Garut, 18 Mei 2025 – Departemen Mammalogi Himpunan Mahasiswa Biologi (Himbio) Universitas Padjadjaran kembali menyelenggarakan kegiatan Pioneers SEREALS (Research Learning and Observation About Arboreal Mammals) Chapter II, dengan tema “Learn More About Kukang Jawa”. Kegiatan ini berlangsung di Desa Cipaganti, Kecamatan Cisurupan, Kabupaten Garut, dan berkolaborasi langsung dengan Little Fireface Project (LFP), lembaga konservasi yang berfokus pada pelestarian kukang Jawa.

Pembukaan Kegiatan oleh MC
Para pengurus dan staf dari Little Fireface Project menyambut hangat kedatangan peserta. Mereka turut berperan aktif sebagai pemateri dan pemandu lapangan, memberikan pengalaman belajar langsung kepada mahasiswa tentang konservasi primata nokturnal ini.
Kegiatan dimulai dengan sesi pematerian yang membahas mengenai kukang Jawa (Nycticebus javanicus), salah satu dari tujuh spesies kukang yang ada di Indonesia, dan termasuk dalam kategori satwa terancam punah.
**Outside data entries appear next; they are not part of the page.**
-- ==== Sys2Proof/Tests/Slice0.lean ====
section
/-! SUPPORT. Tests. Expected values come from spec/95_test_vectors.md, from the encoding tables of
spec/30_encoding.md, or from hand calculation with the rule a comment names; none from the model. -/

namespace Sys2Proof.Tests
open Sys2Proof.Machine

-- One theorem at a time: kernel evaluations run in parallel would each hold a large stack.
set_option Elab.async false

/-! ## Decoding: words written out from 30_encoding.md R301, R304, R306 -/

/-- Each descriptor decodes to its command, and is what the encoder writes for it. -/
def decodesTo (d : Descriptor) (i : Instr) : Bool :=
  (match decode d with
    | .ok j => j == i
    | .error _ => false) && encode i == d

theorem test_decode_control :
    decodesTo ⟨0x00, 0, 0, 0, 0, 0, 0, 0⟩ .nop ∧
    decodesTo ⟨0x01, 0, 0, 0, 0, 0, 0, 0⟩ .halt ∧
    decodesTo ⟨0x02, 0x2000, 0x2010, 0, 0, 0, 0, 0⟩ (.setin 0x2000 0x2010) ∧
    decodesTo ⟨0x03, 0x3000, 0x3100, 0, 0, 0, 0, 0⟩ (.setout 0x3000 0x3100) ∧
    decodesTo ⟨0x04, 0x100, 2, 0, 0, 0, 0, 0⟩ (.sput 0x100 2) ∧
    decodesTo ⟨0x05, 0x500, 2, 0, 0, 0, 0, 0⟩ (.sget 0x500 2) := by decide

theorem test_decode_color_and_subsample :
    decodesTo ⟨0x10, 1, 2, 3, 4, 0x00100008, 0, 0⟩ (.cscf 1 2 3 4 0x00100008) ∧
    decodesTo ⟨0x11, 1, 2, 3, 4, 0x00100008, 0, 0⟩ (.csci 1 2 3 4 0x00100008) ∧
    decodesTo ⟨0x18, 1, 2, 0x00030003, 0, 0, 0, 0⟩ (.subs 1 2 0x00030003) ∧
    decodesTo ⟨0x19, 1, 2, 0x00030003, 0, 0, 0, 0⟩ (.ups 1 2 0x00030003) := by decide

theorem test_decode_transform_and_quantizer :
    decodesTo ⟨0x20, 0x1000, 0x2000, 0, 0, 0, 0, 0⟩ (.fdct 0x1000 0x2000) ∧
    decodesTo ⟨0x21, 0x1000, 0x2000, 0, 0, 0, 0, 0⟩ (.idct 0x1000 0x2000) ∧
    decodesTo ⟨0x28, 1, 2, 0, 0, 0, 0, 0⟩ (.quant 1 2) ∧
    decodesTo ⟨0x128, 1, 2, 0, 0, 0, 0, 0⟩ (.quantC 1 2) ∧
    decodesTo ⟨0x29, 1, 2, 0, 0, 0, 0, 0⟩ (.dequant 1 2) ∧
    decodesTo ⟨0x129, 1, 2, 0, 0, 0, 0, 0⟩ (.dequantC 1 2) ∧
    decodesTo ⟨0x2A, 1, 2, 3, 0, 0, 0, 0⟩ (.qplane 1 2 3) ∧
    decodesTo ⟨0x12A, 0x1000, 0x8000, 0x80008, 0, 0, 0, 0⟩ (.qplaneC 0x1000 0x8000 0x80008) ∧
    decodesTo ⟨0x2B, 1, 2, 3, 0, 0, 0, 0⟩ (.dqplane 1 2 3) ∧
    decodesTo ⟨0x12B, 1, 2, 3, 0, 0, 0, 0⟩ (.dqplaneC 1 2 3) := by decide

theorem test_decode_zigzag_and_zero_run :
    decodesTo ⟨0x30, 1, 2, 0, 0, 0, 0, 0⟩ (.zz 1 2) ∧
    decodesTo ⟨0x31, 1, 2, 0, 0, 0, 0, 0⟩ (.unzz 1 2) ∧
    decodesTo ⟨0x32, 1, 2, 3, 0, 0, 0, 0⟩ (.ser 1 2 3) ∧
    decodesTo ⟨0x132, 1, 2, 3, 0, 0, 0, 0⟩ (.serC 1 2 3) ∧
    decodesTo ⟨0x33, 1, 2, 3, 0, 0, 0, 0⟩ (.deser 1 2 3) ∧
    decodesTo ⟨0x133, 1, 2, 3, 0, 0, 0, 0⟩ (.deserC 1 2 3) ∧
    decodesTo ⟨0x38, 0x200, 300, 0, 0, 0, 0, 0⟩ (.zrle 0x200 300) ∧
    decodesTo ⟨0x39, 0x600, 300, 0, 0, 0, 0, 0⟩ (.zrld 0x600 300) := by decide

theorem test_decode_motion :
    decodesTo ⟨0x40, 1, 2, 3, 4, 5, 6, 0⟩ (.me 1 2 3 4 5 6) ∧
    decodesTo ⟨0x41, 1, 2, 3, 4, 5, 0, 0⟩ (.psub 1 2 3 4 5) ∧
    decodesTo ⟨0x141, 1, 2, 3, 4, 5, 0, 0⟩ (.psubC 1 2 3 4 5) ∧
    decodesTo ⟨0x42, 1, 2, 3, 4, 5, 0, 0⟩ (.padd 1 2 3 4 5) ∧
    decodesTo ⟨0x142, 1, 2, 3, 4, 5, 0, 0⟩ (.paddC 1 2 3 4 5) := by decide

/-- W0 alone, with operand words 1, 2, … that the command may ignore. -/
def withW0 (w0 : Word) : Descriptor := ⟨w0, 1, 2, 3, 4, 5, 6, 7⟩

/-- How a W0 is rejected, if it is. -/
def rejection (w0 : Word) : Option DecodeError :=
  match decode (withW0 w0) with
  | .ok _ => none
  | .error e => some e

/-- The rejections of 95_test_vectors.md 2.2, and both ends of every gap of the opcode map (R307). -/
theorem test_decode_rejections :
    ([0x101, 0x200, 0x80000000, 0x120, 0x140, 0x100, 0x138].map rejection).all
      (· == some .reserved) ∧
    ([0x06, 0x0F, 0x12, 0x17, 0x1A, 0x1F, 0x22, 0x27, 0x2C, 0x2F, 0x34, 0x37, 0x3A, 0x3F, 0x43, 0xFF,
      0x243, 0x106, 0x80000006].map rejection).all (· == some .opcode) ∧
    ([0x05, 0x10, 0x11, 0x18, 0x19, 0x20, 0x21, 0x28, 0x12B, 0x30, 0x33, 0x38, 0x39, 0x40, 0x42,
      0x142].map rejection).all (· == none) := by decide +kernel

/-- Operand words a command does not use are ignored (R302). -/
theorem test_decode_ignores_unused_words : decode (withW0 0x20) = .ok (.fdct 1 2) := by decide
Peserta dibekali dengan pengetahuan dasar tentang morfologi, ekologi, serta tantangan konservasi kukang di alam liar.

Pematerian Pengenalan Kukang Jawa

Pengenalan Alat-Alat Lapangan
Setelah pematerian, peserta diperkenalkan dengan alat-alat yang digunakan dalam pengamatan lapangan, seperti senter filter merah, night vision goggles, binokular, camera trap, hingga GPS tracker. Alat-alat ini berfungsi penting dalam memantau pergerakan dan aktivitas kukang di habitat aslinya secara non-invasif dan aman bagi satwa.
Kegiatan dilanjutkan dengan observasi lapangan, di mana peserta diajak berkeliling kawasan Cipaganti untuk mengenal wilayah persebaran kukang Jawa serta potensi habitatnya. Meskipun sempat diguyur hujan, semangat peserta tidak surut. Mereka tetap antusias mengikuti kegiatan hingga selesai, membuktikan tingginya rasa ingin tahu dan kepedulian terhadap satwa endemik Indonesia ini.

Observasi Lapangan Dipandu oleh Pengurus Little Fireface Project
Kegiatan Pioneers SEREALS Chapter II ini tidak hanya bertujuan menambah wawasan ekologis mahasiswa, tetapi juga mendorong semangat konservasi berbasis ilmu pengetahuan dan empati terhadap satwa liar. Dengan adanya kolaborasi antara mahasiswa dan lembaga konservasi seperti Little Fireface Project, diharapkan pula akan lahir lebih banyak inisiatif konservasi yang berkelanjutan, berbasis masyarakat, dan ilmiah.